> INSTRUCTIONS TO FOLLOW: From the line containing "let ws := lanesOf m" down to the line containing "let seq := regroupSeq xs m" in the records below, reproduce every line exactly, ends included, and omit all others.

Saved entries:
>>

-- ==== Sys2Proof/Machine/Access.lean ====
section
/-! DEFINITION. Events of warps and of memory: event registers and deliveries (05_events R115 to R122), the record of a context's end (R132), regroup
(06_integer R162), accesses in flight (08_memory R200, R214), mwait (09_ordering R234), host accesses (R228), instruction fetches (R230), and what
is brought into the path table and the top register tier (04_control R109, 08_memory R204). -/

namespace Sys2Proof.Machine

/-! ### Event registers and deliveries (05_events R115 to R122) -/

/-- Sets PEND of an event register of a warp, resident or saved, where its condition has come to hold since the arm (R116, R117). -/
def State.pend (s : State) (gid w n : Nat) (deadline : Bool) : State :=
  match s.warpOf? gid w, s.gangOf? gid with
  | some x, some g =>
    let e := smGet {} x.ev n
    if x.exited || !e.armed || e.pend || (e.kind == .dline) != deadline then s
    else match s.evCond g x e false with
      | none => s
      | some v => s.mapWarps fun y =>
        if y.gid == gid && y.w == w then { y with ev := smPut {} y.ev n { e with pend := true, val := v } } else y
  | _, _ => s

/-- PEND_SET (R116). -/
def execPendSet (gid w : Nat) (e : BitVec 3) (s : State) : Out := .next (s.pend gid w e.toNat false)

/-- DEADLINE_EXPIRY (R115). -/
def execDeadlineExpiry (gid w : Nat) (e : BitVec 3) (s : State) : Out := .next (s.pend gid w e.toNat true)

/-- The registers that are pending for a path at wait.any, with the start of its wait. -/
def Warp.readyFor (x : Warp) (p : Path) : Option (Nat × List Nat) :=
  match p.st with
  | .held (.events m start) =>
    match (List.range 8).filter fun n => m.getLsbD n && (smGet {} x.ev n).pend with
    | [] => none
    | ns => some (start, ns)
  | _ => none

/-- The path that takes the next delivery, with the register: the earliest wait, then the lowest identifier (R121); e0 first (R120). -/
def Warp.delivery (x : Warp) : Option (Path × Nat) :=
  (x.live.foldl (fun (b : Option (Path × Nat × Nat)) p => match x.readyFor p with
    | none => b
    | some (start, ns) => match b with
      | none => some (p, start, ns.headD 0)
      | some c => if start < c.2.1 || (start == c.2.1 && decide (p.id < c.1.id)) then some (p, start, ns.headD 0) else b) none).map
    fun c => (c.1, c.2.2)

/-- EVENT_DELIVERY (R120 to R122). -/
def execEventDelivery (gid w : Nat) (s : State) : Out :=
  .next (match s.warpOf? gid w with
    | none => s
    | some x =>
      match x.delivery with
      | none => s
      | some (p, n) =>
        if !s.onCore x then s
        else s.withPath gid w p.id { pc := p.pc, wpos := p.wpos, npc := p.pc, nwpos := p.wpos } fun t =>
          let e := t.evReg n
          let t := t.setEv n { e with pend := false, armed := false }
          let t := t.traceEv 8 p.id (BitVec.ofNat 32 (n + e.kind.code * 16)) e.handler
          (t.jump (e.handler.setWidth 48)).setSt t.me.woken)

/-! ### The end of a context (05_events R132) -/

/-- The gangs of a context. -/
def State.gangsOf (s : State) (asid : Nat) : List Nat := (s.allGangs.filter fun g => g.gid != 0 && g.asid == asid).map Gang.gid

/-- What of an ending context has not begun is dropped, and its open streams close (R132, 13_matrix R290, 12_streams R281). -/
def State.wind (s : State) (asid : Nat) : State :=
  let gids := s.gangsOf asid
  let shut (q : Nat × StreamReg) : Nat × StreamReg :=
    (q.1, if q.2.isOpen then { q.2 with st := if q.2.dir then .closing else .closed, ahead := 0 } else q.2)
  let s := s.mapWarps fun x => if gids.contains x.gid then { x with streams := x.streams.map shut } else x
  let s := s.mapGangs fun g => if gids.contains g.gid then { g with queue := [] } else g
  { s with ops := (s.ops.filter fun o => o.asid != asid || o.registered).map fun o => if o.asid == asid then { o with closing := true } else o }

/-- Something of a context has not performed yet. -/
def State.winding (s : State) (asid : Nat) : Bool :=
  let gids := s.gangsOf asid
  (s.accs.any fun a => gids.contains a.gid) || (s.ops.any fun o => o.asid == asid) ||
    s.allGangs.any fun g => gids.contains g.gid && g.array.isSome

/-- CTXFR takes a record (R132). -/
def ctxfrOk (b : BitVec 64) : Bool := b != 0 && b.toNat % 64 == 0 && decide (b.toNat < 2 ^ 40) && decide (b.toNat + 64 ≤ gddrTop)

/-- The 64 bytes of a context's fault record (R132). -/
def EndRec.bytes (r : EndRec) (asid : Nat) : List (BitVec 8) :=
  leBytes 2 asid ++ leBytes 2 r.cls ++ leBytes 2 r.code ++ leBytes 1 r.hmode ++ leBytes 1 r.path ++ leBytes 4 r.task ++ leBytes 4 r.gang ++
    leBytes 4 r.warp.toNat ++ leBytes 4 r.tmask.toNat ++ leBytes 8 r.tpc.toNat ++ leBytes 8 r.info.toNat ++ leBytes 8 r.time.toNat ++ leBytes 16 0

/-- A RUNNING entry goes to ERROR with FCODE 10 (R132, 03_tasks R61). -/
def State.entryEnds (s : State) (asid task : Nat) : State :=
  match s.q3Walk asid .write ((s.ctx asid).ttbase.toNat + 64 * task) with
  | (_, .error _) => s
  | (t, .ok k) =>
    let ctl := t.rd (k + 62) 2
    if ctlState ctl = 2 then t.wr (k + 62) 2 (ctl % 256 / 4 * 4 + 3 + 10 * 256) else s

/-- Steps 3 to 5 of R132, after which nothing of the context is left to run. -/
def State.endRecord (s : State) (asid : Nat) (r : EndRec) : State :=
  let c := s.ctx asid
  let acts (cl : Nat) : List Nat := s.clusterActs cl
  let s := if ctxfrOk c.ctxfr then s.put c.ctxfr.toNat (r.bytes asid) else s.setPkg { s.pkg with norec := true }
  let is := s.insts.filter fun i => i.asid == asid
  let s := is.foldl (fun s i => s.entryEnds asid i.task) s
  let s := s.sendToken (BitVec.ofNat 64 (asid * 2 ^ 16 + 1))
  let s := s.unreserve (s.gangsOf asid)
  let s := is.foldl (fun s i => s.dropInst i.id) s
  (List.range 12).foldl (fun s cl => s.retargetFrom cl (acts cl)) (s.setCtx asid { s.ctx asid with ending := none })

/-- CONTEXT_FAULT_RECORD (R132): the context winds up, and once everything it began has performed, its record is written. -/
def execContextFaultRecord (asid : Nat) (s : State) : Out :=
  .next (match (s.ctx asid).ending with
    | none => s
    | some r =>
      let t := s.wind asid
      if t.winding asid || t.windowMiss then t else t.endRecord asid r)

/-- SUPMBX_TOKEN_SEND (R132). -/
def execSupmbxTokenSend (s : State) : Out :=
  .next (match s.sys.toks with
    | [] => s
    | t :: ts =>
      match (if s.pkg.supmbx.toNat < 2 ^ 32 then s.mboxKey (s.pkg.supmbx.setWidth 32) else none) with
      | none => s
      | some k => if s.rd k 8 = 0 then (s.wr k 8 t.toNat).setSys { s.sys with toks := ts } else s)

/-! ### Regroup (06_integer R162, R163) -/

/-- A lane slot of a participant: warp, lane, live, key. -/
structure Slot where
  w    : Nat
  l    : Nat
  live : Bool
  key  : Nat
  deriving DecidableEq, Repr

/-- The order of R162: live lanes first, by key, then by warp and lane. -/
def Slot.before (a b : Slot) : Bool :=
  if a.live != b.live then a.live
  else if a.live && a.key != b.key then decide (a.key < b.key)
  else if a.w != b.w then decide (a.w < b.w)
  else decide (a.l < b.l)

def insSlot (a : Slot) : List Slot → List Slot
  | [] => [a]
  | b :: t => if a.before b then a :: b :: t else b :: insSlot a t

/-- The path of a participant that is held at a regroup with a mask, and its wait. -/
def Warp.regroupPath (x : Warp) (m : BitVec 32) : Option (Path × BitVec 7 × List (BitVec 32) × BitVec 48 × Nat) :=
  x.live.findSome? fun p => match p.st with
    | .held (.regroup n d a c k) => if n = m then some (p, d, a, c, k) else none
    | _ => none

/-- A participant is held, unstopped, and drained, its engine operations registered (R162, R163, 09_ordering R216). The spec does not say what the move does
to a warp that runs a pre-emption handler: the rendezvous waits until none does (the model's choice, log 20). -/
def State.atRendezvous (s : State) (gid w : Nat) (m : BitVec 32) : Bool :=
  match s.warpOf? gid w with
  | none => false
  | some x => s.onCore x && (x.regroupPath m).isSome && !x.halted && !(x.live.any fun p => p.hmode == .pre) && s.drained x &&
      !s.outstanding gid w && !(s.ops.any fun o => o.gid == gid && o.w == w && o.dregs != [])

/-- The lane slots of the participants in the order of R162. -/
def regroupSeq (xs : List Warp) (m : BitVec 32) : List Slot :=
  (xs.flatMap fun x => match x.regroupPath m with
    | none => []
    | some (p, _, keys, _, _) => (List.range 32).map fun l =>
      ({ w := x.w, l := l, live := p.mask.getLsbD l, key := (keys.getD l 0).toNat } : Slot)).foldl (fun q a => insSlot a q) []

/-- What a warp's lane slots get from the slots in `seq`, its own 32 of them in order; `regs` gives the register files of each warp. -/
def movedRegs (regs : Nat → Regs) (regsN : Nat) (seq : List Slot) (r : Regs) : Regs :=
  let regs (q : Slot) : Regs := regs q.w
  let src (l : Nat) : Slot := seq.getD l ⟨0, 0, false, 0⟩
  let r := (List.range regsN).foldl (fun r n => r.putV n 0xFFFFFFFF fun l => (regs (src l)).getV n (src l).l) r
  let r := (List.range 7).foldl (fun r n => r.putP n 0xFFFFFFFF (maskOf fun l => ((regs (src l)).getP n).getLsbD (src l).l)) r
  { r with flags := smPuts 0 r.flags 0 ((List.range 32).map fun l => (regs (src l)).getF (src l).l)
           rdep := smPuts 0 r.rdep 0 ((List.range 32).map fun l => BitVec.ofNat 7 ((regs (src l)).getD (src l).l)) }

/-- The registers of a warp after the move, with the source identities in vD. -/
def regroupRegs (xs : List Warp) (regsN : Nat) (d : BitVec 7) (seq : List Slot) (r : Regs) : Regs :=
  let src (l : Nat) : Slot := seq.getD l ⟨0, 0, false, 0⟩
  (movedRegs (fun w => ((xs.find? fun x => x.w == w).map Warp.regs).getD {}) regsN seq r).putV d.toNat (maskOf fun l => (src l).live)
    fun l => BitVec.ofNat 32 ((src l).w * 32 + (src l).l)

/-- The registers as they stood before the group of a participant's regroup: those of its path's later words, which its lanes take along (02_encoding
R38). -/
def Warp.before (x : Warp) (m : BitVec 32) : Regs := ((x.regroupPath m).bind fun c => c.1.snap).getD x.regs

/-- A participant after the move, with its 32 slots of `seq`. -/
def Warp.regrouped (x : Warp) (xs : List Warp) (regsN : Nat) (m : BitVec 32) (seq : List Slot) : Warp :=
  match x.regroupPath m with
  | none => x
  | some (p, d, _, c, k) =>
    let code (q : Slot) : BitVec 8 := ((xs.find? fun y => y.w == q.w).map fun y => smGet (0 : BitVec 8) y.fm.codes q.l).getD 0
    let live := maskOf fun l => (seq.getD l ⟨0, 0, false, 0⟩).live
    let go (q : Path) : Path := if q.id == p.id && q.mask != 0 then
      { q with mask := live, st := .ready, pc := c, wpos := k
               snap := q.snap.map fun r => movedRegs (fun w => ((xs.find? fun y => y.w == w).map fun y => y.before m).getD {}) regsN seq r } else q
    let y := x.mapPaths go
    { y with regs := regroupRegs xs regsN d seq x.regs, fm := { x.fm with codes := smPuts 0 [] 0 (seq.map code) } }

/-- REGROUP_MOVE (R162). -/
def execRegroupMove (gid : Nat) (m : BitVec 32) (s : State) : Out :=
  let ws := lanesOf m
  .next (match s.gangOf? gid with
    | none => s
    | some g =>
      if m = 0 || !(ws.all fun w => s.atRendezvous gid w m) then s
      else
        let xs := ws.filterMap fun w => s.warpOf? gid w
        let seq := regroupSeq xs m
        let part (i : Nat) : List Slot := (seq.drop (32 * i)).take 32
        let at_ (w : Nat) : Warp := (xs.find? fun x => x.w == w).getD {}
        let mem := (List.range ws.length).foldl (fun mem i =>
          (List.range 32).foldl (fun mem l =>
            let q := (part i).getD l ⟨0, 0, false, 0⟩
            smPuts unwritten mem ((at_ (ws.getD i 0)).stackAt l 0) (s.bytes ((at_ q.w).stackAt q.l 0) 2048)) mem) s.mem
        let s := ({ s with mem := mem } : State).mapWarps fun x =>
          if x.gid == gid && ws.contains x.w then x.regrouped xs g.regsN m (part (ws.idxOf x.w)) else x
        let ended := xs.filterMap fun x => match x.regroupPath m with
          | some c => some (x.w, c.1.id)
          | none => none
        ws.foldl (fun s w => s.within gid w fun t =>
          let t := t.me.live.foldl (fun t p => t.trace 5 p.id p.mask 2) t
          (ended.foldl (fun t e => if e.1 = w && (t.me.path? e.2).isNone then t.trace 13 e.2 0 0 else t) t).settle) s)

/-! ### Accesses in flight (08_memory R200, R214) -/

/-- What an access does is a write. -/
def AccOp.writes : AccOp → Bool
  | .store _ => true
  | .atom _ => true
  | .accSt => true
  | _ => false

<<

> REPLY:
  let ws := lanesOf m
  .next (match s.gangOf? gid with
    | none => s
    | some g =>
      if m = 0 || !(ws.all fun w => s.atRendezvous gid w m) then s
      else
        let xs := ws.filterMap fun w => s.warpOf? gid w
        let seq := regroupSeq xs m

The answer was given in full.